Thursday, August 10, 2006

Bosnian Muslim commander charged
SARAJEVO, Bosnia-Herzegovina (AP) -- Bosnian Serb leaders filed criminal charges Thursday against a wartime Muslim commander who allegedly appears in a video ordering the destruction of Serb homes in 1995 in western Bosnia in.
The Bosnian Serb ministate's President Dragan Cavic and Prime Minister Milorad Dodik jointly pressed criminal charges against Atif Dudakovic and submitted them to prosecutors in their half of the country, the state of Bosnia and in neighboring Croatia, the men said in a statement.
Footage -- first aired by Belgrade-based B92 television, then by Serbia's state television -- purportedly shows Bosnian Muslim and Croatian soldiers harassing and attacking Serb refugees fleeing a Croatian military offensive launched in August 1995 to retake contested territories from Serb rebels.
A man, who accused of being retired Bosnian Army Gen.

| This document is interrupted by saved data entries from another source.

/-- The power state is KEEP (R335). -/
def inKeep (s : State) : State := { s with power := .keep, powerTo := none }

/-- KEEP_POWER_DOWN (R335, R242, R265, R344): the domains outside KEEP and UE1 to UE15 go off. -/
def execKeepPowerDown (s : State) : Host.Outcome State Fault Refusal :=
  if s.mode = .timekeep ∧ s.powerTo = some .keep then
    ok (inKeep (engsOff (domainsOff (closeDebug s) keepOff)))
  else ok s

/-- A counter's value, or what a histogram has taken. -/
def perfData (a : Nat) : Bool :=
  (decide (0xC1000 ≤ a) && decide (a < 0xC2000) && (decide (a % 0x20 = 0xC) || decide (a % 0x20 = 0x10))) ||
  (decide (0xC4000 ≤ a) && decide (a < 0xC5000) && decide (0x18 ≤ a % 0x200))

/-- The wake is over: FULL (R336), where every counter and histogram reads zero (R280). -/
def wakeEnds (s : State) : State :=
  { s with waking := false, wakeS := 0, powerTo := none, power := .full, regs := s.regs.filter (fun e => !perfData e.1) }

/-- The image that ran (R336, R347): of the flash, or the host-written one kept in PD_TIME. -/
def imageRan (s : State) : FwImage :=
  match getF s Reg.SYS_BOOT_STATUS_IMAGE with
  | 1 => s.flash.imageA
  | 2 => s.flash.imageB
  | _ => hostImage s (64 + (memGet s.image 2).toNat)

/-- WAKE_COMPLETE (R336, R347): the image that ran is reloaded, which the chip may fail to read, and checked again; ACQUIRE is entered and the host interfaces come up, or FAULT. -/
def execWakeComplete (readOk : Bool) (s : State) : Host.Outcome State Fault Refusal :=
  if !s.waking then ok s
  else
    let f := imageRan s
    let result := imageCheck s { f with readOk := f.readOk && readOk }
    let s1 := setF s (if getF s Reg.SYS_BOOT_STATUS_IMAGE = 2 then Reg.SEC_BOOT_INFO_RESULT_B else Reg.SEC_BOOT_INFO_RESULT_A) result
    if result ≠ 1 then ok (enterFault s1 .noValidImage)
    else
      let s2 := gnssWake (firmwareEngines (domainsOn (wakeEnds s1) mainDomains))
      ok (auditEvent (hostUp (enterMode s2 .acquire)) .wake 0x23 0 0)

/-- POWER_SEQUENCE_DONE (R335, R53): the sequence into QUIET or FULL ends with its domains switched on. In a wake it is the first step of
R336: the domains of FULL are switched on but for the host interfaces, which the last step enables; POWER changes when the wake ends. -/
def execPowerSequenceDone (s : State) : Host.Outcome State Fault Refusal :=
  match s.powerTo with
  | some .quiet => ok { s with power := .quiet, powerTo := none }
  | some .full => if s.waking then ok (domainsOn s (mainDomains.filter (fun d => decide (d ≠ .host)))) else ok { domainsOn s mainDomains with power := .full, powerTo := none }
  | _ => ok s

/-! ### MODE_SET (R25, R315) -/

/-- Entry to BENCH (R24, R199, R335): queues flushed, the four domains off. -/
def enterBench (s : State) : State :=
  let s1 := domainsOff (enterMode s .bench) quietOff
  { s1 with powerTo := some .quiet }

/-- No followed clock and nothing pending: the loops are open. -/
def openLoops (s : State) : State :=
  let s1 := rootInput s none
  { s1 with tim := { s1.tim with pend := none } }

/-- No coast runs. -/
def endCoast (s : State) : State := { s with sel := { s.sel with coast := none } }

/-- A power sequence into FULL begins (R335). -/
def towardFull (s : State) : State := { s with powerTo := some .full }

/-- BENCH to CONFIG (R24, R335): loops open at NOMINAL; the power sequence into FULL begins. -/
def leaveBench (s : State) : State :=
  let s1 := endCoast (openLoops (enterMode (dropSelection s) .config))
  towardFull (evalTrims (requestWord s1 (nominal s1)))

/-- Slot n is cleared with no counted loss: its next qualification carries no wait (R117). -/
def slotQuiet (s : State) (n : Nat) : State :=
  setF (updSlot (loseSlot s n false) n (fun o => { o with lostOnce := false })) (Reg.SLOT_SLOT_STATUS_SRC_VALID n) 0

Dudakovic, can be seen in the video ordering the destruction of Serb homes. Dudakovic said the footage was fabricated and accused Serbian TV stations of attributing false statements to him.

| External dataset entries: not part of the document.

/-- PTP_RECV, BERM_RUN (R106, R316): PTP_RECV takes messages from the front of the receive FIFO, at most COUNT of them, and leaves the rest in
order; BERM_RUN queues a request for a port that has none, which then shows BERM_WAIT; a port with no link is BAD_PARAM. PTP_SEND (R194,
R316): through an UP port with the host's stack chosen, a frame of at most 256 bytes goes into the Sluice buffer of its port, to leave at
the ToD of admission, a longer one into the port's TC7 queue; without TS the command completes at once, with it when the frame leaves; a
full Sluice buffer is BUSY. -/
def Obligations.PtpPackets : Prop :=
  (∀ (c : CmdCtx) (ws : List Word) (s : State),
      (Ready 0x31 c ws s → hostSome s = true → 1 ≤ parF ws 0 0 6 →
        ∃ k, k ≤ parF ws 0 0 6 ∧ k ≤ s.ports.ptpRx.length ∧
          Completes (exec (.ptpRecv c ws) s) fun t =>
            Answered c t .ok ((s.ports.ptpRx.take k).map ptpWords).flatten ∧ PacketFrame [.ports] [] s t ∧ t.ports.ptpRx = s.ports.ptpRx.drop k) ∧
      (Ready 0x31 c ws s → hostSome s = false →
        Completes (exec (.ptpRecv c ws) s) fun t => Answered c t .denied [] ∧ PacketFrame [] [] s t) ∧
      (Ready 0x31 c ws s → hostSome s = true → parF ws 0 0 6 = 0 →
        Completes (exec (.ptpRecv c ws) s) fun t => Answered c t .badParam [] ∧ PacketFrame [] [] s t) ∧
      (Ready 0x38 c ws s → parF ws 0 0 6 < 36 → fabUp s (parF ws 0 0 6) = true →
        Completes (exec (.bermRun c ws) s) fun t =>
          Answered c t .ok [] ∧ PacketFrame [.ports] [.port] s t ∧
          ((∀ q ∈ s.ports.bermQ, q.port ≠ parF ws 0 0 6) → (∀ w, s.ports.bermWin = some w → w.port ≠ parF ws 0 0 6) →
            t.ports.bermQ = s.ports.bermQ ++ [{ port := parF ws 0 0 6, lossy := decide (parF ws 0 8 1 = 1) }] ∧
            getB t (Reg.PORT_TT_STATUS_BERM_WAIT (parF ws 0 0 6)) = true)) ∧
      (Ready 0x38 c ws s → (36 ≤ parF ws 0 0 6 ∨ fabUp s (parF ws 0 0 6) = false) →
        Completes (exec (.bermRun c ws) s) fun t => Answered c t .badParam [] ∧ PacketFrame [] [] s t)) ∧
  (∀ (c : CmdCtx) (ws : List Word) (s : State), Ready 0x30 c ws s →
      let f := parF ws 0 0 6
      let bytes := parF ws 0 16 12
      let sends := hostAt s f = true ∧ ws.length = 1 + (bytes + 3) / 4 ∧ f < 36 ∧ fabUp s f = true ∧ authMissing s f = false
      let held := fun (t : State) =>
        (parF ws 0 8 1 = 0 → Answered c t .ok []) ∧ (parF ws 0 8 1 = 1 → isRunning t s.cmd.nextId = true)
      (60 ≤ bytes → bytes ≤ 252 → sends → (s.fab.sluice.filter (fun x => x.f = f)).length < 32 →
        sluiceCells s + sumNat (s.fab.frames.map (·.pre)) + cellsOf (bytes + 4) ≤ getF s Reg.FAB_POLDER_RSV →
        Completes (exec (.ptpSend c ws) s) fun t =>
          PacketFrame [.fab] [.fab, .fport, .queue] s t ∧ held t ∧
          ∃ x, t.fab.sluice = s.fab.sluice ++ [x] ∧ x.f = f ∧ x.len = bytes + 4 ∧ x.release = todVis s ∧ x.body = ws.drop 1 ∧
            (x.origin = if parF ws 0 8 1 = 1 then some s.cmd.nextId else none)) ∧
      (252 < bytes → bytes ≤ 1514 → sends → getB s (Reg.Q_Q_CFG_SPILLING (8 * f + 7)) = false →
        queueOcc s (8 * f + 7) + cellsOf (bytes + 4) ≤ getF s (Reg.Q_Q_FB_HI (8 * f + 7)) + 1 →
        getF s Reg.FAB_POLDER_RSV + cellsOf (bytes + 4) ≤ polderFree s →
        Completes (exec (.ptpSend c ws) s) fun t =>
          PacketFrame [.fab] [.fab, .fport, .queue] s t ∧ held t ∧
          ∃ x, t.fab.frames = s.fab.frames ++ [x] ∧ x.q = 8 * f + 7 ∧ x.len = bytes + 4 ∧ x.body = ws.drop 1) ∧
      (60 ≤ bytes → bytes ≤ 252 → sends → 32 ≤ (s.fab.sluice.filter (fun x => x.f = f)).length →
        Completes (exec (.ptpSend c ws) s) fun t => Answered c t .busy [] ∧ PacketFrame [] [.fab, .fport] s t) ∧
      (hostAt s f = false →
        Completes (exec (.ptpSend c ws) s) fun t => Answered c t .denied [] ∧ PacketFrame [] [] s t) ∧
      (hostAt s f = true → (bytes < 60 ∨ 1514 < bytes ∨ 36 ≤ f ∨ fabUp s f = false) →
        Completes (exec (.ptpSend c ws) s) fun t => Answered c t .badParam [] ∧ PacketFrame [] [] s t))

More than 200,000 Serbs fled during the offensive -- the biggest single exodus in the Balkan wars of the 1990s. Many of them crossed through parts of western Bosnia in search of safety, and more than a hundred were killed.
The footage outraged many Serbs, who often accuse the U.N. tribunal of bias against them and unwilling to investigate cases in which Serbs were victims.
"I can say with full moral responsibility that members of the Fifth Corps did not commit crimes. There may have been individual cases, but only individual," Dudakovic told Bosnian media.
Bosnian President Sulejman Tihic on Wednesday rejected accusations that a wartime Muslim commander committed atrocities against Serbs.
Bosnia's state prosecutors office said it was examining the tape.
The peace agreement that ended the 1992-95 Bosnian war left the country divided into a Bosnian Serb ministate and a Muslim Croat Federation.